Stored data
========
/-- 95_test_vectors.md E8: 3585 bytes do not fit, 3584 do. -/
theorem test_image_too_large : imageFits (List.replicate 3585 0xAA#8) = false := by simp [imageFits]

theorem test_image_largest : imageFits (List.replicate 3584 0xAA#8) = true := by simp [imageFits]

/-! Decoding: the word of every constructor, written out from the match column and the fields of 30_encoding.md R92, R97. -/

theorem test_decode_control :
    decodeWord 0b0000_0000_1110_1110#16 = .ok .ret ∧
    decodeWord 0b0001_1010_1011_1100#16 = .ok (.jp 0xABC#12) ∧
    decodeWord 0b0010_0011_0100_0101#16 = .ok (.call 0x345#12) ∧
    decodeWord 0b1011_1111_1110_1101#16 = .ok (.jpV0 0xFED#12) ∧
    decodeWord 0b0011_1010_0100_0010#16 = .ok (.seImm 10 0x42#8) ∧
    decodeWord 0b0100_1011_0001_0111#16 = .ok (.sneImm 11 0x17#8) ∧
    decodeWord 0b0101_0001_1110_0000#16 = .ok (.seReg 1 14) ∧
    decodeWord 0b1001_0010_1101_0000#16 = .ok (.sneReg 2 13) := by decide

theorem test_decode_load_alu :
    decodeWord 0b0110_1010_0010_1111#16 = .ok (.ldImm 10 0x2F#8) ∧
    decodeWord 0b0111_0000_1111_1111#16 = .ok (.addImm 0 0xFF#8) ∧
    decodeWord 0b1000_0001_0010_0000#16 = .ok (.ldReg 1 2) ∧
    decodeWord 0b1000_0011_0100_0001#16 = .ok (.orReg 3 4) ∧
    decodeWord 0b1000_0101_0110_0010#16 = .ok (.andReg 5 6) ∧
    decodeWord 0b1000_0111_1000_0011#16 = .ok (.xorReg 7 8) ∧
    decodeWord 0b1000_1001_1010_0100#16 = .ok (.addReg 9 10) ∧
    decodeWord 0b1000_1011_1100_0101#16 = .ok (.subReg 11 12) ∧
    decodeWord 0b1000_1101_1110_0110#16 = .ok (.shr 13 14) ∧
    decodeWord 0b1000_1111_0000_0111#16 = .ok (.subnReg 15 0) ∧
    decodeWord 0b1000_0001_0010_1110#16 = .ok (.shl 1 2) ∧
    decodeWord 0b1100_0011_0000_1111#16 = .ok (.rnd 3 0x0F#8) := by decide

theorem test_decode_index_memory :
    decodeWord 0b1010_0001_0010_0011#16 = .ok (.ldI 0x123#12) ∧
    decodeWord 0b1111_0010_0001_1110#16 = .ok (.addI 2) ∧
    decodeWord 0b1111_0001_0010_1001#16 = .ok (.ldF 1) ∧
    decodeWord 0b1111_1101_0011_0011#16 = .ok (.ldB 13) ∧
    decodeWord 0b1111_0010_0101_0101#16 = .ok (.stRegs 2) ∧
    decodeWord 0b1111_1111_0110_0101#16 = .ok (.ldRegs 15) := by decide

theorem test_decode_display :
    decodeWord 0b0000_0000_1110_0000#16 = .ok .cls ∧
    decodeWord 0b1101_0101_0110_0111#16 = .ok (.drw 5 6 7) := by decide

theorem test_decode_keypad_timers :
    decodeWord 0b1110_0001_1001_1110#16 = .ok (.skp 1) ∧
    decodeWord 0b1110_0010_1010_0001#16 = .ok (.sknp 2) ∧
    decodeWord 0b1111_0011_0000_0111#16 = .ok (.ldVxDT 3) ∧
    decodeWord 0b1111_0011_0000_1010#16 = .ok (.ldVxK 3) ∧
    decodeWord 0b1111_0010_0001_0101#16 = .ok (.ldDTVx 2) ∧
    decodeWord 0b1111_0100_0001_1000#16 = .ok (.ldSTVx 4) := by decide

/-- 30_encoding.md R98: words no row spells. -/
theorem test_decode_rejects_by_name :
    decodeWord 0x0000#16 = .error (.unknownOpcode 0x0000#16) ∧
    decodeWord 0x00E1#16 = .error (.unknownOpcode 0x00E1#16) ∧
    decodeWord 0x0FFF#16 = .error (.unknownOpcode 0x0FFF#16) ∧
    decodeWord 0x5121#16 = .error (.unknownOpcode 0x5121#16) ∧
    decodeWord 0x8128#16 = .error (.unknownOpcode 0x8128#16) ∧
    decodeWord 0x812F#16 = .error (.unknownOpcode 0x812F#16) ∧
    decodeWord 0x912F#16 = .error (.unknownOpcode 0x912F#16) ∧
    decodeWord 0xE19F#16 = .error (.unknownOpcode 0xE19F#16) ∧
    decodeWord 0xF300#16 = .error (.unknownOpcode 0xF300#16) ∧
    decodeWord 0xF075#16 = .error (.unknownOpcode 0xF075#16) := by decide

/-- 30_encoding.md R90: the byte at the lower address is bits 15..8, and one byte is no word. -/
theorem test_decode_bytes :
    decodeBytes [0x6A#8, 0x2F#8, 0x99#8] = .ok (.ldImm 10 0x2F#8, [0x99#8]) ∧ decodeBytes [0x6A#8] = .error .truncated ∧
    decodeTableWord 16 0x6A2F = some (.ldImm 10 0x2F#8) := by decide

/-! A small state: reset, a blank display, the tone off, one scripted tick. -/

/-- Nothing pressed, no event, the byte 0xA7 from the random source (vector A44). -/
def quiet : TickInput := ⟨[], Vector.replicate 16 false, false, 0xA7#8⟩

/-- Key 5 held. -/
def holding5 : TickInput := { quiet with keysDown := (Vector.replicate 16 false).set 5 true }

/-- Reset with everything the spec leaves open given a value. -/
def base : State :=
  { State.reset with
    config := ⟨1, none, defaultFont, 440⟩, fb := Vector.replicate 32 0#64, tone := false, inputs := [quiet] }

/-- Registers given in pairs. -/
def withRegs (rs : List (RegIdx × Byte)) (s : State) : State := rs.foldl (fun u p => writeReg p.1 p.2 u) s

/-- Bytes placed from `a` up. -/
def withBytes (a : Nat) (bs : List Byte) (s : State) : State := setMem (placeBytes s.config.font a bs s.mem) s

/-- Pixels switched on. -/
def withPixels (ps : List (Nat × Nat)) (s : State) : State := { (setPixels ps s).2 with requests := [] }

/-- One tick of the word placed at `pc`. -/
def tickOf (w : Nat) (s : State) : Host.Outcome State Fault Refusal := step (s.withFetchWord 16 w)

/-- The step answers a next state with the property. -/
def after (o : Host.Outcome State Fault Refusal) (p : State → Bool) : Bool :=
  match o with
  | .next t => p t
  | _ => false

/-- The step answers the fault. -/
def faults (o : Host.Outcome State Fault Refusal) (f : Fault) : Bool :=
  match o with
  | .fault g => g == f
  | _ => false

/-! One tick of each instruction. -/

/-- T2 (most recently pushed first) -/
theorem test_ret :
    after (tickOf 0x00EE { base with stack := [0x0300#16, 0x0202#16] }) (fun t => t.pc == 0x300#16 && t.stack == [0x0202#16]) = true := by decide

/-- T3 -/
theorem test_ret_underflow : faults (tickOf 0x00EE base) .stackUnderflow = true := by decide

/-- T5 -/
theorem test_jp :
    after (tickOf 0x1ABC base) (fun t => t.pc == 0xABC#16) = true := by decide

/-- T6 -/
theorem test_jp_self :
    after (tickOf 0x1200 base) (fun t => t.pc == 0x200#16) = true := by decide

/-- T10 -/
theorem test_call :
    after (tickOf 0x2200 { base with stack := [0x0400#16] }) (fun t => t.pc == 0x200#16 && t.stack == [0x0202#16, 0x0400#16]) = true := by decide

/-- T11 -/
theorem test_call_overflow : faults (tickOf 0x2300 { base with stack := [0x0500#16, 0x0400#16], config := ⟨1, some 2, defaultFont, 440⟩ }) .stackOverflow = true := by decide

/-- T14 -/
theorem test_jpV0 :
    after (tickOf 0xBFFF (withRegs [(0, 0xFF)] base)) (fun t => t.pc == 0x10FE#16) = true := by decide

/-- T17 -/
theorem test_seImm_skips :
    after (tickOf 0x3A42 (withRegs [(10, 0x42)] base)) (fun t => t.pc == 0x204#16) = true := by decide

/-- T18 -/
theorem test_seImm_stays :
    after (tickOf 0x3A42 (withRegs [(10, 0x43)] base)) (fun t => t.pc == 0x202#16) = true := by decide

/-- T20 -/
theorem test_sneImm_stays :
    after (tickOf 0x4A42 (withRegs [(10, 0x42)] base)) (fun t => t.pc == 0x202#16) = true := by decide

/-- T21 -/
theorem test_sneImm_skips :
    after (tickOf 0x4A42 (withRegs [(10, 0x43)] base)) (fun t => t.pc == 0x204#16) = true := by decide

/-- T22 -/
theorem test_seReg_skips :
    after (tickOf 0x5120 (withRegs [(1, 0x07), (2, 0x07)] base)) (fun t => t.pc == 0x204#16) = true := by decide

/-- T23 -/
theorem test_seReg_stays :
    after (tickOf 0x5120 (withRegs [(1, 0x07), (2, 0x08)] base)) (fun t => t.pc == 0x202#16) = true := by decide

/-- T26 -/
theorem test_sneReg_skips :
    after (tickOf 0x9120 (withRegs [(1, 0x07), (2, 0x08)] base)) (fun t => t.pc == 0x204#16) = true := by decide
========
# Your objective
Look above for the line with "decodeWord 0b1111_0010_0001_1110#16 = .ok" and the line with "decodeWord 0b1111_0100_0001_1000#16 = .ok", and reproduce exactly those two lines plus every line between, nothing more.

# Response to this task
    decodeWord 0b1111_0010_0001_1110#16 = .ok (.addI 2) ∧
    decodeWord 0b1111_0001_0010_1001#16 = .ok (.ldF 1) ∧
    decodeWord 0b1111_1101_0011_0011#16 = .ok (.ldB 13) ∧
    decodeWord 0b1111_0010_0101_0101#16 = .ok (.stRegs 2) ∧
    decodeWord 0b1111_1111_0110_0101#16 = .ok (.ldRegs 15) := by decide

theorem test_decode_display :
    decodeWord 0b0000_0000_1110_0000#16 = .ok .cls ∧
    decodeWord 0b1101_0101_0110_0111#16 = .ok (.drw 5 6 7) := by decide

theorem test_decode_keypad_timers :
    decodeWord 0b1110_0001_1001_1110#16 = .ok (.skp 1) ∧
    decodeWord 0b1110_0010_1010_0001#16 = .ok (.sknp 2) ∧
    decodeWord 0b1111_0011_0000_0111#16 = .ok (.ldVxDT 3) ∧
    decodeWord 0b1111_0011_0000_1010#16 = .ok (.ldVxK 3) ∧
    decodeWord 0b1111_0010_0001_0101#16 = .ok (.ldDTVx 2) ∧
    decodeWord 0b1111_0100_0001_1000#16 = .ok (.ldSTVx 4) := by decide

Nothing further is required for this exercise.